The supply of the box is necessary because Hi-Speed optocouplers (HCPL 2631, 10MBit) are used there. A 74HCT245 serves as the input impedance converter. A DC / DC converter is used to separate the supply voltage from the input and output side. The TME 0505S can easily be replaced by a SIM1-0505 SIL4. A Reichelt shopping cart WITHOUT PCB AND IC SOCKET is prepared.
Features:
Separation of the target from the logic analyzer. Compared to USB isolators, the logic analyzer itself is also protected.
Galvanically separated supply of the target device possible (4.8V..5V, max 100mA).
8 galvanically separated channels
! not separated from each other by channel, but compared to the PC / analyzer!
10MBit transmission possible (up to 2MBit @ 2V and 5MBit @ 5V recommended)
Easy replacement of defective components as there are no SMDs.
! Only if all ICs and DC / DC converters are socketed!
Sensitive switching threshold (according to data sheet 2V, also more sensitive in the test at room temperature)
I avoid making statements about the insulation voltage of the finished device, as this depends a lot on the layout and the quality of the etching or milling process of the board. I also recommend the use of an insulating protective varnish (e.g. contact chemistry “plastic”).
So much can be said: According to the data sheet, the DC / DC converter is designed up to 1kV (DC) and the HCPL2631 up to 2.5kV (Vrms).
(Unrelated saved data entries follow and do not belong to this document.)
/-- Settles O46: the phase moves with an accepted COMPUTE, with the two agents and with reset. -/
theorem phaseTransitions : Obligations.PhaseTransitions := by
  intro kh s t turn rest hs h
  rcases stepWith_next hs h with
    ⟨i, hi, heff⟩ | ⟨hturn, hp, -, rfl⟩ | ⟨-, -, rfl⟩ | ⟨hturn, hp, rfl⟩ | ⟨-, -, rfl⟩ | ⟨hturn, rfl⟩
  · rcases heff.phase_cases with hsame | ⟨hcompute, hidle, hhash, herr⟩
    · exact .inl hsame
    · exact .inr (.inl ⟨hidle, hhash, hcompute ▸ hi, herr⟩)
  · exact .inr (.inr (.inl ⟨hp, rfl, hturn⟩))
  · exact .inl rfl
  · exact .inr (.inr (.inr (.inl ⟨hp, rfl, hturn⟩)))
  · exact .inl rfl
  · exact .inr (.inr (.inr (.inr ⟨rfl, hturn⟩)))

/-- Settles O47: the agents' turns leave the operands, and a transaction leaves those it does not write. -/
theorem operandsChangeOnlyByTheirWrites : Obligations.OperandsChangeOnlyByTheirWrites := by
  intro kh s t turn rest hs h hreset
  rcases stepWith_next hs h with
    ⟨i, hi, heff⟩ | ⟨-, -, -, rfl⟩ | ⟨-, -, rfl⟩ | ⟨-, -, rfl⟩ | ⟨-, -, rfl⟩ | ⟨hturn, -⟩
  · simp only [hi, ne_eq, Option.some.injEq]
    exact ⟨heff.digits_eq, heff.epoch_eq, heff.interval_eq, heff.time_tset_eq, heff.tset_stays⟩
  case inr.inr.inr.inr.inr => exact absurd hturn hreset
  all_goals exact ⟨fun _ => rfl, fun _ _ => rfl, fun _ _ => rfl, fun _ _ => ⟨rfl, rfl⟩, id⟩

/-- Settles O48: the truncation step writes `CODE` and `DONE`; no other agent's turn and no other transaction writes a result. -/
theorem resultsChangeOnlyByTheEngine : Obligations.ResultsChangeOnlyByTheEngine := by
  intro kh s t turn rest hs h hreset hcompute hzeroize
  rcases stepWith_next hs h with
    ⟨i, hi, heff⟩ | ⟨-, -, -, rfl⟩ | ⟨-, -, rfl⟩ | ⟨hturn, -, rfl⟩ | ⟨-, -, rfl⟩ | ⟨hturn, -⟩
  · simp only [hi, ne_eq, Option.some.injEq] at hcompute hzeroize
    obtain ⟨hcounter, herr, herrcode, hresult⟩ := heff.results_eq hcompute hzeroize
    exact ⟨hcounter, herr, herrcode, fun _ => hresult⟩
  case inr.inr.inr.inl => exact ⟨rfl, rfl, rfl, fun hseq => absurd hturn hseq⟩
  case inr.inr.inr.inr.inr => exact absurd hturn hreset
  all_goals exact ⟨rfl, rfl, rfl, fun _ => ⟨rfl, rfl⟩⟩

/-- Settles O49: the unit's answer writes `DIGEST`; the other hidden elements belong to transactions. -/
theorem hiddenElementsChangeOnlyByTheirRules : Obligations.HiddenElementsChangeOnlyByTheirRules := by
  intro kh s t turn rest hs h hwf hreset hzeroize
  rcases stepWith_next hs h with
    ⟨i, hi, heff⟩ | ⟨hturn, -, -, rfl⟩ | ⟨-, -, rfl⟩ | ⟨-, -, rfl⟩ | ⟨-, -, rfl⟩ | ⟨hturn, -⟩
  · simp only [hi, ne_eq, Option.some.injEq] at hzeroize ⊢
    exact ⟨fun a ha => heff.key_changes hwf hzeroize ha, fun hpush hclr => heff.pending_eq hpush hclr hzeroize,
      fun hpush hraw hclr => heff.keyLen_kovf_eq hpush hraw hclr hzeroize, fun hcompute => heff.msg_eq hcompute hzeroize,
      fun _ => heff.digest_eq hzeroize⟩
  case inr.inl =>
    exact ⟨fun _ ha => absurd rfl ha, fun _ _ => ⟨rfl, rfl, rfl⟩, fun _ _ _ => ⟨rfl, rfl⟩, fun _ => rfl,
      fun hunit => absurd hturn hunit⟩
  case inr.inr.inr.inr.inr => exact absurd hturn hreset
  all_goals
    exact ⟨fun _ ha => absurd rfl ha, fun _ _ => ⟨rfl, rfl, rfl⟩, fun _ _ _ => ⟨rfl, rfl⟩, fun _ => rfl, fun _ => rfl⟩

end Sys2Proof.Machine
end

section
/-! PROOF. `STATUS` bit by bit and the words after reset (R35, R43, R45, R111), and the pushes past the end of the buffer
(log 8). -/

namespace Sys2Proof.Machine

@[simp] theorem getLsbD_flagWord (b : Bool) (i : Nat) : (flagWord b).getLsbD i = (decide (i = 0) && b) := by
  cases i <;> simp [flagWord]

@[simp] theorem getElem_flagWord (b : Bool) (i : Nat) (hi : i < 32) : (flagWord b)[i] = (decide (i = 0) && b) := by
  rw [← BitVec.getLsbD_eq_getElem, getLsbD_flagWord]

/-- The one-bit fields of `STATUS` above `BUSY`, and its bit 3 (R35). -/
theorem statusWord_flags (s : State) :
    (statusWord s).getLsbD 1 = s.done ∧ (statusWord s).getLsbD 2 = s.err ∧ (statusWord s).getLsbD 3 = false ∧
      (statusWord s).getLsbD 8 = s.derr ∧ (statusWord s).getLsbD 9 = s.kovf ∧ (statusWord s).getLsbD 10 = s.cmderr ∧
      (statusWord s).getLsbD 11 = s.tset := by
  simp [statusWord]

theorem statusWord_errcode (s : State) : (statusWord s).extractLsb' 4 4 = s.errcode := by
  apply BitVec.eq_of_getLsbD_eq
  intro i hi
  interval_cases i <;> simp [statusWord]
Galvanic Isolation Circuit Diagram
Tests on the signal generator in connection with an oscilloscope show suitability up to 1.6V and 2MBit and 5MBit at 3V level. Signals up to 10Mbit get through without any problems, but can no longer be properly assessed due to the dragging of the signal edges. Then a strong attenuation sets in at the output, but 20MHz at the input are also mapped with 20MHz at the output. I couldn’t test over 20Mhz because my signal generator isn’t faster.
Digital interfaces with 2MBit and 1.6V level and even 5MBit interfaces with 3V level can be examined in a meaningful way, however, at 8MBit the first problems occur and from 10MHz the device is only of limited use for practical use, as a square wave signal with 50% duty cycle with the correct frequency but with a strongly falsified duty cycle. However, according to the manufacturer, the HCPL2361 is only suitable up to 10MBit.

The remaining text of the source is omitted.